IDENTIFY Overview

Background

Data from the IDENTIFY study has provided a predictive model to predict the risk of urinary tract cancer (bladder, renal and upper tract urothelial cancer) in patients referred to secondary care with haematuria, and without a previous history of urological malignancy.

The risk calculator from the predictive model can be found online here and on Apple and Android devices as an app called “IDENTIFY Risk Calculator”.

Study Design

Prospective multicentre international study to validate the IDENTIFY risk calculator

Patients

Inclusion Criteria:

1. Any patient aged 16 and over, with haematuria (visible or nonvisible) undergoing cystoscopy and investigation for urinary tract cancer.

Exclusion Criteria:

1. Patients with a previous or known diagnosis of primary upper or lower urinary tract cancers (renal, ureteric, bladder, prostate, urethral and penile cancers). This includes patients with suspected recurrence of urothelial cancers.

2. Patients undergoing cystoscopy for reasons unrelated to ruling out urothelial cancer.

Objectives

Primary Objective:

1. External validation of the IDENTIFY risk calculator

Secondary Objective:

1. Prevalence of urothelial cancer in patients referred to secondary care with haematuria.

Outcomes

Primary Outcomes:

1. Area under the receiver operating characteristic curve (AUC) for the detection of urinary tract cancer

2. Calibration coefficient and intercept

Secondary Outcomes:

1. Prevalence of individual patient characteristics/variables used in the risk calculator.

2. Prevalence of urinary tract cancers overall and individually (bladder, renal and upper tract urothelial cancer) in the validation cohort

Methods

Patient data should be collected from secondary care centres that evaluate patients with suspected haematuria and have the ability for cystoscopy (flexible or rigid) to be carried out and trans-urethral resection of bladder tumours to be performed.

Trainees, speciality doctors, consultants, nurses or equivalent that perform, assist or have access to cystoscopy lists are ideally suited to take part as collaborators. Participating collaborators are required to register their site with the permission of a local consultant urologist. Participating collaborators will complete a data collection tool of prospective patients referred to the centre for cystoscopy +/- imaging tests to rule out urinary tract cancer. Collaborators should ideally collect data as they see each patient in the cystoscopy clinic but this can be done immediately after a clinic if all of the data required is collected in the patient notes. All data collected is data that is routinely collected as part of haematuria assessments. Patients with suspected cancer findings undergoing further investigations or surgery (e.g. TURBT) should be followed up and the histopathology for these investigations and procedures should be collected.

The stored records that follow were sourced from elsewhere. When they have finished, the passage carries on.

-- ==== Sys2Proof/Machine/Life.lean ====
section
/-! DEFINITION. Token samples (R423) and the life stores (R427). -/

namespace Sys2Proof.Machine

/-! ### Token samples (R419, R420, R423) -/

/-- The routers that forward a message between two tiles on a plane (R351, R423). -/
def State.forwarders (s : State) (src dst plane : Nat) : List Nat :=
  (src :: walkTurns src (turnSegs (s.route src dst plane))).filter (· != dst)

/-- Ticks of the hops of a list of routers, free values that rise from one tick to another. -/
def hopTicks (ctr lo hi : Nat) : List Nat → List (Nat × Nat)
  | [] => []
  | r :: rest =>
    let k := lo + (Config.freeValue ctr).toNat % (hi - lo + 1)
    (r, k) :: hopTicks (ctr + 1) k hi rest

/-- Source, birth tick and hops of a marked message that tile t ejected. A name message has logged the routers that it stopped at; between the
last of them and t it followed a turn list, as a message of the addressed plane does from its source; the ticks there are free values. -/
def State.trailOf (s : State) (t : Nat) (m : Msg) : Nat × Nat × List (Nat × Nat) :=
  match m.src with
  | .tile u =>
    let logged : Nat × Nat × List (Nat × Nat) := match m.body with | .name _ x => x.trail.getD (u, m.birth, []) | _ => (u, m.birth, [])
    let way := (s.forwarders u t m.plane).filter fun r => !logged.2.2.any fun h => h.1 == r
    let from_ := match logged.2.2.getLast? with | some h => h.2 | none => m.birth
    (logged.1, logged.2.1, logged.2.2 ++ hopTicks s.freeCtr from_ s.quartz way)
  | _ => (t, m.birth, [])

/-- Plane and class of a message (log entry 34: DEDUCED, unsafe). -/
def Msg.planeClass (m : Msg) : Nat :=
  match m.cls with | .nameCtl => 0 | .nameData => 1 | .request | .probe | .writeback => 2 | _ => 3

/-- The kind-4 record of a sample (R420). -/
def State.sampleWords (s : State) (t : Nat) (m : Msg) : List W64 :=
  let (src, birth, hops) := s.trailOf t m
  let kept := hops.take 9
  traceWords s.tick 4 0 0 0 0 0 0 0 0
    ([w64 birth, w64 (min hops.length 255 * 2 ^ 56 + kept.length * 2 ^ 48 + m.planeClass), w64 (src + t * 2 ^ 16)] ++
      kept.map fun k => w64 (k.1 * 2 ^ 50 + k.2 % 2 ^ 48))

/-- TOKEN_SAMPLE_EJECT (R423): the record of the i-th marked message that tile t has ejected. -/
def execTokenSampleEject (t i : Nat) (s : State) : Host.Outcome State Fault Refusal :=
  onTile t s fun s =>
    match (s.n t).samples[i]? with
    | none => s
    | some m =>
      let ws := s.sampleWords t m
      let s := s.modN t fun n => { n with samples := n.samples.eraseIdx i }
      State.publishRecord { s with freeCtr := s.freeCtr + (s.trailOf t m).2.2.length } (.tile t) (s.partOf t) traceTensor 0 true ws

/-! ### Life stores (R427) -/

/-- LIFE_STORE_PERSIST (R427): the store of a field hub is shadowed. -/
def execLifeStorePersist (field : Nat) (s : State) : Host.Outcome State Fault Refusal :=
  onField field s fun s => s.modHub field fun h => { h with lifePersisted := h.life, persistTick := s.quartz }

/-- The bin of a temperature in 1/16 °C: 5 °C each from −20 °C on, the last taking all above (R427). -/
def tempBin (temp : Int) : Nat := min 31 ((temp + 320) / 80).toNat

/-- The bin of a rail voltage in µV: 12.5 mV each from 0.6 V on, the end bins open (R427). -/
def voltBin (microvolt : Nat) : Nat := min 15 ((microvolt - 600000) / 12500)

/-- LIFE_SAMPLE (R427): once per 2^20 ticks. -/
def execLifeSample (field : Nat) (temp : BitVec 16) (microvolt : Nat) (s : State) : Host.Outcome State Fault Refusal :=
  onField field s fun s =>
    if s.quartz < (s.hub field).sampleTick + 2 ^ 20 ∨ !(s.hub field).powered then s
    else
      let s := State.sensed (s.modHub field fun h => { h with sampleTick := s.quartz }) field temp
      let s := if temp.toInt < -320 then s else s.life field (0x10 + tempBin temp.toInt) 1
      (s.life field (0x30 + voltBin microvolt) 1).life field 10 1

end Sys2Proof.Machine
end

Patients found to have cancer should be followed up until pathology is available (if applicable). It is not anticipated that follow up for any specific patient will exceed 3 months.

Data will be entered directly onto a Redcap database. Only anonymised data will be collected. Caldicott principles will be followed.

Data to be Collected:

1. IDENTIFY risk calculator variables

2. Presence and type of cancer

3. Histopathological grade and staging

Quality control:

All data will be checked prospectively to ensure good quality data entry and complete records. Sites will be contacted to fill in missing data for mandatory fields.

Sample Size

The unadjusted prevalence of urinary tract cancer from the IDENTIFY study was 20.7%. On the basis of requiring 20 events per variable, with 13 variables, we would require a sample size of approximately 1250 patients.

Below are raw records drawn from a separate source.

/-- R400 to R405: a start, its journal, the alarm, the security version and the attestation answers, with the signature that each carries. A nonce,
the size of the secure region and its random bytes, the timing and the sizes of CAPABILITIES and what the spec leaves to SPDM and RFC 8032 are log
entries 6, 32 and 77; that a start first takes every field's power is log entry 31; that an erasure is one event, after which its flag is set where the
random bytes ran short, is log entry 45; that a halted module answers no request is log entry 81; that a unit which does not exist stops an event is log
entry 8 (the model's choices). -/
def Obligations.BootAndAttestation : Prop :=
  ∀ (inp : BootInputs) (req record : List (BitVec 8)) (src : BitVec 3) (index : BitVec 8) (signed : Bool) (s : State),
    exec (.moduleStart inp) s = .next (s.start inp) ∧ s.beforeStart.ctl.started = true ∧ s.beforeStart.ctl.halted = false ∧
    (∀ f < Config.numFields, (s.beforeStart.hub f).powered = false ∧ (s.beforeStart.hub f).excluded = false) ∧
    (∀ step unit alt, bits (s.ctl.journal.getD (bootIndex step unit) 0) 33 32 = 0 →
      (s.bootUnit inp step unit true alt).2 = .normal ∧ (s.bootUnit inp step unit false alt).2 = .failed) ∧
    (∀ step unit normal, hasAlternate step = true → bits (s.ctl.journal.getD (bootIndex step unit) 0) 33 32 = 1 →
      (s.bootUnit inp step unit normal true).2 = .alternate ∧ (s.bootUnit inp step unit normal false).2 = .failed) ∧
    (∀ step unit normal alt, skippable step = true → bits (s.ctl.journal.getD (bootIndex step unit) 0) 33 32 = 2 →
      (s.bootUnit inp step unit normal alt).2 = .skipped) ∧
    (let ok : Prop := s.ctl.started = true ∧ s.ctl.halted = false ∧ imageOk s.ctl.svnmin 3 record = true ∧ imageBody record = []
     ∃ u, exec (.svnminUpdate record) s = .next u ∧ s.ctl.svnmin ≤ u.ctl.svnmin ∧
      (ok → u.ctl.svnmin = BitVec.ofNat 32 (imageField record 8 4)) ∧ (¬ ok → u = s)) ∧
    (src.toNat < 5 → (src.toNat = 4 → 3 ≤ s.ctl.verifyFails) →
      exec (.securityAlarm src req) s = .next (s.alarm src.toNat req) ∧ (s.alarm src.toNat req).ctl.alarms.getLsbD src.toNat = true) ∧
    (src.toNat = 4 → s.ctl.verifyFails < 3 → exec (.securityAlarm src req) s = .next s) ∧
    (5 ≤ src.toNat → exec (.securityAlarm src req) s = .fault .noSuchUnit) ∧
    (s.ctl.erasePending = true → s.alarm src.toNat req =
      { s with ctl := { s.ctl with alarms := s.ctl.alarms ||| BitVec.ofNat 5 (2 ^ src.toNat) } }) ∧
    ((s.eraseKeys req).ctl.keysPresent = false ∧ (s.eraseKeys req).ctl.erasePending = decide (req.length < Config.secureBytes) ∧
      (Config.secureBytes ≤ req.length → ∀ a ∈ [(s.eraseKeys req).ctl.secureA, (s.eraseKeys req).ctl.secureB], a = .wiped (req.take Config.secureBytes) false)) ∧
    (s.ctl.halted = true → ∀ i ∈ [Instr.spdmGetVersion req, .spdmGetCapabilities req, .spdmNegotiateAlgorithms req, .spdmGetDigests req,
      .spdmGetCertificate req, .spdmChallenge req, .spdmGetMeasurements req index signed], exec i s = .next s) ∧
    (s.ctl.halted = false → ∃ u, exec (.spdmGetVersion req) s = .next u ∧ u.ctl.version = true ∧ u.ctl.algorithms = false ∧
      u.ctl.response = [0x10, 0x04, 0, 0, 0, 1, 0x00, 0x12] ∧ u.ctl.vca = req ++ u.ctl.response ∧ u.ctl.certs = [] ∧ u.ctl.meas = []) ∧
    (s.ctl.halted = false → s.ctl.version = true →
      exec (.spdmGetCapabilities req) s = .next (s.spdmAnswer .vca req (spdmMsg 0x61 0 0 (capabilitiesBody req))) ∧
      ((capabilitiesBody req).drop 4).take 4 = toBytes 0x16 4 ∧
      ∃ u, exec (.spdmNegotiateAlgorithms req) s = .next u ∧ u.ctl.algorithms = true ∧ u.ctl.response = spdmMsg 0x63 0 0 algorithmsBody ∧
        u.ctl.vca = s.ctl.vca ++ req ++ u.ctl.response) ∧
    (s.ctl.halted = false → s.ctl.algorithms = true →
      exec (.spdmGetDigests req) s = .next (s.spdmAnswer .certs req (spdmMsg 0x01 0 1 (Shake.sha3_512 Config.certChain))) ∧
      (let part := (Config.certChain.drop (imageField req 4 2)).take (imageField req 6 2)
       (req.getD 2 0 = 0 → exec (.spdmGetCertificate req) s = .next (s.spdmAnswer .certs req (spdmMsg 0x02 0 0
        (toBytes part.length 2 ++ toBytes (Config.certChain.length - imageField req 4 2 - part.length) 2 ++ part)))) ∧
       (req.getD 2 0 ≠ 0 → exec (.spdmGetCertificate req) s = .next (s.spdmError 1))) ∧
      (let sign (context transcript : List (BitVec 8)) : List (BitVec 8) :=
         Ed448.sign context Config.attestationKey (spdmPrefix context ++ Shake.sha3_512 transcript)
       let auth (summary : List (BitVec 8)) := spdmMsg 0x03 0 1 (Shake.sha3_512 Config.certChain ++ Config.spdmNonce s.freeCtr ++ summary ++ [0, 0])
       let hash (l : List Nat) := Shake.sha3_512 (l.flatMap s.blockOf)
       let kind := req.getD 3 0
       let meas (l : List Nat) := spdmMsg 0x60 (if index = 0 then 6 else 0) 0 (BitVec.ofNat 8 l.length :: toBytes (l.flatMap s.blockOf).length 3 ++
         l.flatMap s.blockOf ++ Config.spdmNonce s.freeCtr ++ [0, 0])
       let next : State := { s with freeCtr := s.freeCtr + 1 }
       (s.ctl.keysPresent = true → s.ctl.erasePending = false →
         (∀ summary, req.getD 2 0 = 0 → ((kind = 0 ∧ summary = []) ∨ (kind = 1 ∧ summary = hash ([1, 2, 3, 4, 5, 0xF0].filter Config.spdmTcb)) ∨
             (kind = 0xFF ∧ summary = hash [1, 2, 3, 4, 5, 0xF0])) →
           ∃ u, exec (.spdmChallenge req) s = .next u ∧ u.ctl.certs = [] ∧ u.ctl.meas = [] ∧
             u.ctl.response = auth summary ++ sign challengeContext (s.ctl.vca ++ s.ctl.certs ++ req ++ auth summary)) ∧
         (req.getD 2 0 ≠ 0 ∨ (kind ≠ 0 ∧ kind ≠ 1 ∧ kind ≠ 0xFF) → exec (.spdmChallenge req) s = .next (s.spdmError 1)) ∧
         (signed = true → (req.getD 36 0).toNat % 16 ≠ 0 → exec (.spdmGetMeasurements req index signed) s = .next (s.spdmError 1)) ∧
         ∀ l, spdmIndices index = some l → signed = true → (req.getD 36 0).toNat % 16 = 0 →
           ∃ u, exec (.spdmGetMeasurements req index signed) s = .next u ∧ u.ctl.meas = [] ∧
             u.ctl.response = meas l ++ sign measurementContext (s.ctl.vca ++ s.ctl.meas ++ req ++ meas l)) ∧
       (∀ l, spdmIndices index = some l → signed = false →
         exec (.spdmGetMeasurements req index signed) s = .next (next.spdmAnswer .meas req (meas l))) ∧
       (spdmIndices index = none → (signed = true → s.ctl.keysPresent = true ∧ s.ctl.erasePending = false) →
         exec (.spdmGetMeasurements req index signed) s = .next (s.spdmError 1)) ∧
       (s.ctl.keysPresent = false ∨ s.ctl.erasePending = true → exec (.spdmChallenge req) s = .next s.spdmUnexpected ∧
         (signed = true → exec (.spdmGetMeasurements req index signed) s = .next s.spdmUnexpected)))) ∧
    (s.ctl.halted = false → s.ctl.version = false → ∀ i ∈ [Instr.spdmGetCapabilities req, .spdmNegotiateAlgorithms req], exec i s = .next s.spdmUnexpected) ∧
    (s.ctl.halted = false → s.ctl.algorithms = false → ∀ i ∈ [Instr.spdmGetDigests req, .spdmGetCertificate req, .spdmChallenge req, .spdmGetMeasurements req index signed],
      exec i s = .next s.spdmUnexpected)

We would expect each collaborator to collect data from at least 15 patients and so would require approximately 100 collaborators.

Timeline

- January 2022 - March 2022: Registration

- February 2022 - May 2022: Collect Data

- May 2022 - June 2022: Data analysis

- July 2022: Submission to journal

To qualify for collaborative authorship:

1. We would expect each collaborator to collect data from at least 15 patients and so would require approximately 100 collaborators.

It is intended that all people collecting data that meet the minimum site requirements, as specified in advance, would be recognised as PubMed Indexed collaborators. It is acknowledged that the specific format and display of this recognition is subject to specific requirements of the journal that we submit to. We will acknowledge all collaborators as part of the “IDENTIFY study group” on papers and in presentations of work. Evidence of contribution to the work will also be provided on the BURST website

People who are the top recruiters to the study will be invited to the writing group, main authorship line, and will be given preference for national and international scientific presentations of the work as well as for further work relating to this project. Specialist advisors and peer reviewers will be specifically acknowledged for their role.

Ethics and local governance:

This project qualifies as a service evaluation as per HRA UK guidelines, and the data to be collected is non-identifiable. This will mean it is exempt from ethical approval.Each participating site will get audit department / R&D ethics exemption in writing and will send registration numbers, where applicable, to the IDENTIFY team. For international sites, local governance policies will be followed.